[[ Records to process open ]]

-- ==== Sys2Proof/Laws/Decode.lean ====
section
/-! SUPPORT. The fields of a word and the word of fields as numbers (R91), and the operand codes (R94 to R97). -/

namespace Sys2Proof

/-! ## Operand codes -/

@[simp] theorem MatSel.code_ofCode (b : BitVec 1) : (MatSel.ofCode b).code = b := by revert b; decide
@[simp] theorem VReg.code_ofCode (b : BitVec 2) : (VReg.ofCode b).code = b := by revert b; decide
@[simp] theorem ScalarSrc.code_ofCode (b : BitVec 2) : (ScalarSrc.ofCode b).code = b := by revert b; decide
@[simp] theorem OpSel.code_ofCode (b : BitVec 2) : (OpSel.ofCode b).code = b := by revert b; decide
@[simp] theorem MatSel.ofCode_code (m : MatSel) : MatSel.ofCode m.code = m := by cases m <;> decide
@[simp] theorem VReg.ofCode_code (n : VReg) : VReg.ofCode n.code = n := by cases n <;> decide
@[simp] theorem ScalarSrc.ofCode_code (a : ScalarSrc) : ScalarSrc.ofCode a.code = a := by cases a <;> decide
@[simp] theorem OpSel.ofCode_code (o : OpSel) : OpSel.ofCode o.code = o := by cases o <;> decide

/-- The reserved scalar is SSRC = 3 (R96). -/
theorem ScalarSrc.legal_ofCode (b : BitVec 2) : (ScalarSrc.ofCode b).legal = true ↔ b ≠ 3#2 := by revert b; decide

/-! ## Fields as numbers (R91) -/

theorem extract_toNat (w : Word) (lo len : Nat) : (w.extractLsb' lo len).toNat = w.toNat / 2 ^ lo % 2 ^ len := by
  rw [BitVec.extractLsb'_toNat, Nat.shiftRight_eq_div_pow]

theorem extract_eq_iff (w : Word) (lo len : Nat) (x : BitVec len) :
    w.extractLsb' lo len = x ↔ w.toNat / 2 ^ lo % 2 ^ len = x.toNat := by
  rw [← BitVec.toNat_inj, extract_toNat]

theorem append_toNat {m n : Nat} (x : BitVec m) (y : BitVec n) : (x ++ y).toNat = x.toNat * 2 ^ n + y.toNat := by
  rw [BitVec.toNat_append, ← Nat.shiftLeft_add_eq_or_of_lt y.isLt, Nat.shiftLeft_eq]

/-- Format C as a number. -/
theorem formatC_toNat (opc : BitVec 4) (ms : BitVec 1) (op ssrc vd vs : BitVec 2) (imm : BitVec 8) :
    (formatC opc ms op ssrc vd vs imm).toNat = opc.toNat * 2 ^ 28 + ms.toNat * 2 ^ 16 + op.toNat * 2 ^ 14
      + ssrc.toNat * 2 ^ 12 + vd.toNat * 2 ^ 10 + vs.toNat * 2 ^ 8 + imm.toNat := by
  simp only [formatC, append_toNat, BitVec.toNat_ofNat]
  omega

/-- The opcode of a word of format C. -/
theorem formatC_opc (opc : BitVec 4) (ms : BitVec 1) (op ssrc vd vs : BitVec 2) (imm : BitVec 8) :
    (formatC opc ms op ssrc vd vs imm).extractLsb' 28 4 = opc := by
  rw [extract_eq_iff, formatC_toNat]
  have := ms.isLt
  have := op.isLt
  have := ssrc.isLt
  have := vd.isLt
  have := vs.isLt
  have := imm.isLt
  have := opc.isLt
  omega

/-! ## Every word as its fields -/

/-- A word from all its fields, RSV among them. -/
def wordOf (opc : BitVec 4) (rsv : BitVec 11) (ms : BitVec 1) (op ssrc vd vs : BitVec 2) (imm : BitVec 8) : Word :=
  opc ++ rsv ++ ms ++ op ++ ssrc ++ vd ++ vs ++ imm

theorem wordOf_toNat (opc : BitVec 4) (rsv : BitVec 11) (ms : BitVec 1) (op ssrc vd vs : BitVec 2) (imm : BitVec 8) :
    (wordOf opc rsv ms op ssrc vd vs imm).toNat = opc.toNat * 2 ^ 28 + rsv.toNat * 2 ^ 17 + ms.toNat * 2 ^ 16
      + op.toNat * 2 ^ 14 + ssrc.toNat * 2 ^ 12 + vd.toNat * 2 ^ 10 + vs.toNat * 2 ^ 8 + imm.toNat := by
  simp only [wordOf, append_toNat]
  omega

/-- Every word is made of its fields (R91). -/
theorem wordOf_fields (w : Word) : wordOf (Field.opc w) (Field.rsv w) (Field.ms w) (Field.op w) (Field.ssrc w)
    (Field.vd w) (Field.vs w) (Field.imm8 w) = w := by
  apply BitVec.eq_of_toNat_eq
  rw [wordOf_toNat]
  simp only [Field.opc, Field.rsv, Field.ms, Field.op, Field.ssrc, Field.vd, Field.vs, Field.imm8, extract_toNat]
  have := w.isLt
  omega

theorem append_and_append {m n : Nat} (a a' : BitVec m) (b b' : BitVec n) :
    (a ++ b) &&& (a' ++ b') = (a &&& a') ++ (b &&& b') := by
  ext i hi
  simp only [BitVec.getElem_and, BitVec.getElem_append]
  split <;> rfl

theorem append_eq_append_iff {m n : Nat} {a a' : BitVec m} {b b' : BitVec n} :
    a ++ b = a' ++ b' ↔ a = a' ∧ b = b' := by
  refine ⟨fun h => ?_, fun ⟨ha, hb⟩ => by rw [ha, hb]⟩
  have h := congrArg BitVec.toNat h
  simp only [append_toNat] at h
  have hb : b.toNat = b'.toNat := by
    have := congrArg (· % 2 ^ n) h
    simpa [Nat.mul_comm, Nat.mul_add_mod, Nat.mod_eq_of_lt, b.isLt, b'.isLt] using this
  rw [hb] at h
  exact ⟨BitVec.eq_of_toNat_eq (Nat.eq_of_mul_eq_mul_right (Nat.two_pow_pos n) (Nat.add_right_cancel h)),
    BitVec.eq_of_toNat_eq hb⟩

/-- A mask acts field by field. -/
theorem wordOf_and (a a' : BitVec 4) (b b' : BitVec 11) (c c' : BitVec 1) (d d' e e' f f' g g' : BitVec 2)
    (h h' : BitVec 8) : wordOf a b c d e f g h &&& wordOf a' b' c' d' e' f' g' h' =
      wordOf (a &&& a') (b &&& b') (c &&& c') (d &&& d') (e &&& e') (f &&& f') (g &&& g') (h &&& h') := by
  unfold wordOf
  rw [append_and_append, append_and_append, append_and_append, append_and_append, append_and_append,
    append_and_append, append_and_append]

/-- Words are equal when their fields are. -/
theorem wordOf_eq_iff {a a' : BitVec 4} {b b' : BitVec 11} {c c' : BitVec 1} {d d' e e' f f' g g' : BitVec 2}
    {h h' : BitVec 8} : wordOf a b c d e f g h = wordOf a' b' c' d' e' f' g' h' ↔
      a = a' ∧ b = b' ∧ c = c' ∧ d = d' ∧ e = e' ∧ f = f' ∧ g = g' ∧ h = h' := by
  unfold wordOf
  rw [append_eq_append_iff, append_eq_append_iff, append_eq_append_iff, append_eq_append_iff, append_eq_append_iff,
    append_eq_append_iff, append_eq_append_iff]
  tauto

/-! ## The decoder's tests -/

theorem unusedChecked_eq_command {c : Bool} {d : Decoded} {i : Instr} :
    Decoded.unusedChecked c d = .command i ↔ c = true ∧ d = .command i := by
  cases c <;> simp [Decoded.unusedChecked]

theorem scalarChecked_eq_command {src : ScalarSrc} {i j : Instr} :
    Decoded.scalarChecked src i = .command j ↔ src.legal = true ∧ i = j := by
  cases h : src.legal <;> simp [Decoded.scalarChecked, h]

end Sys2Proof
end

[[ Records to process closed ]]

*Task statement*. Filter the records for lines holding the string "Every". Copy each one.

*Answer to the problem*.
/-! ## Every word as its fields -/
/-- Every word is made of its fields (R91). -/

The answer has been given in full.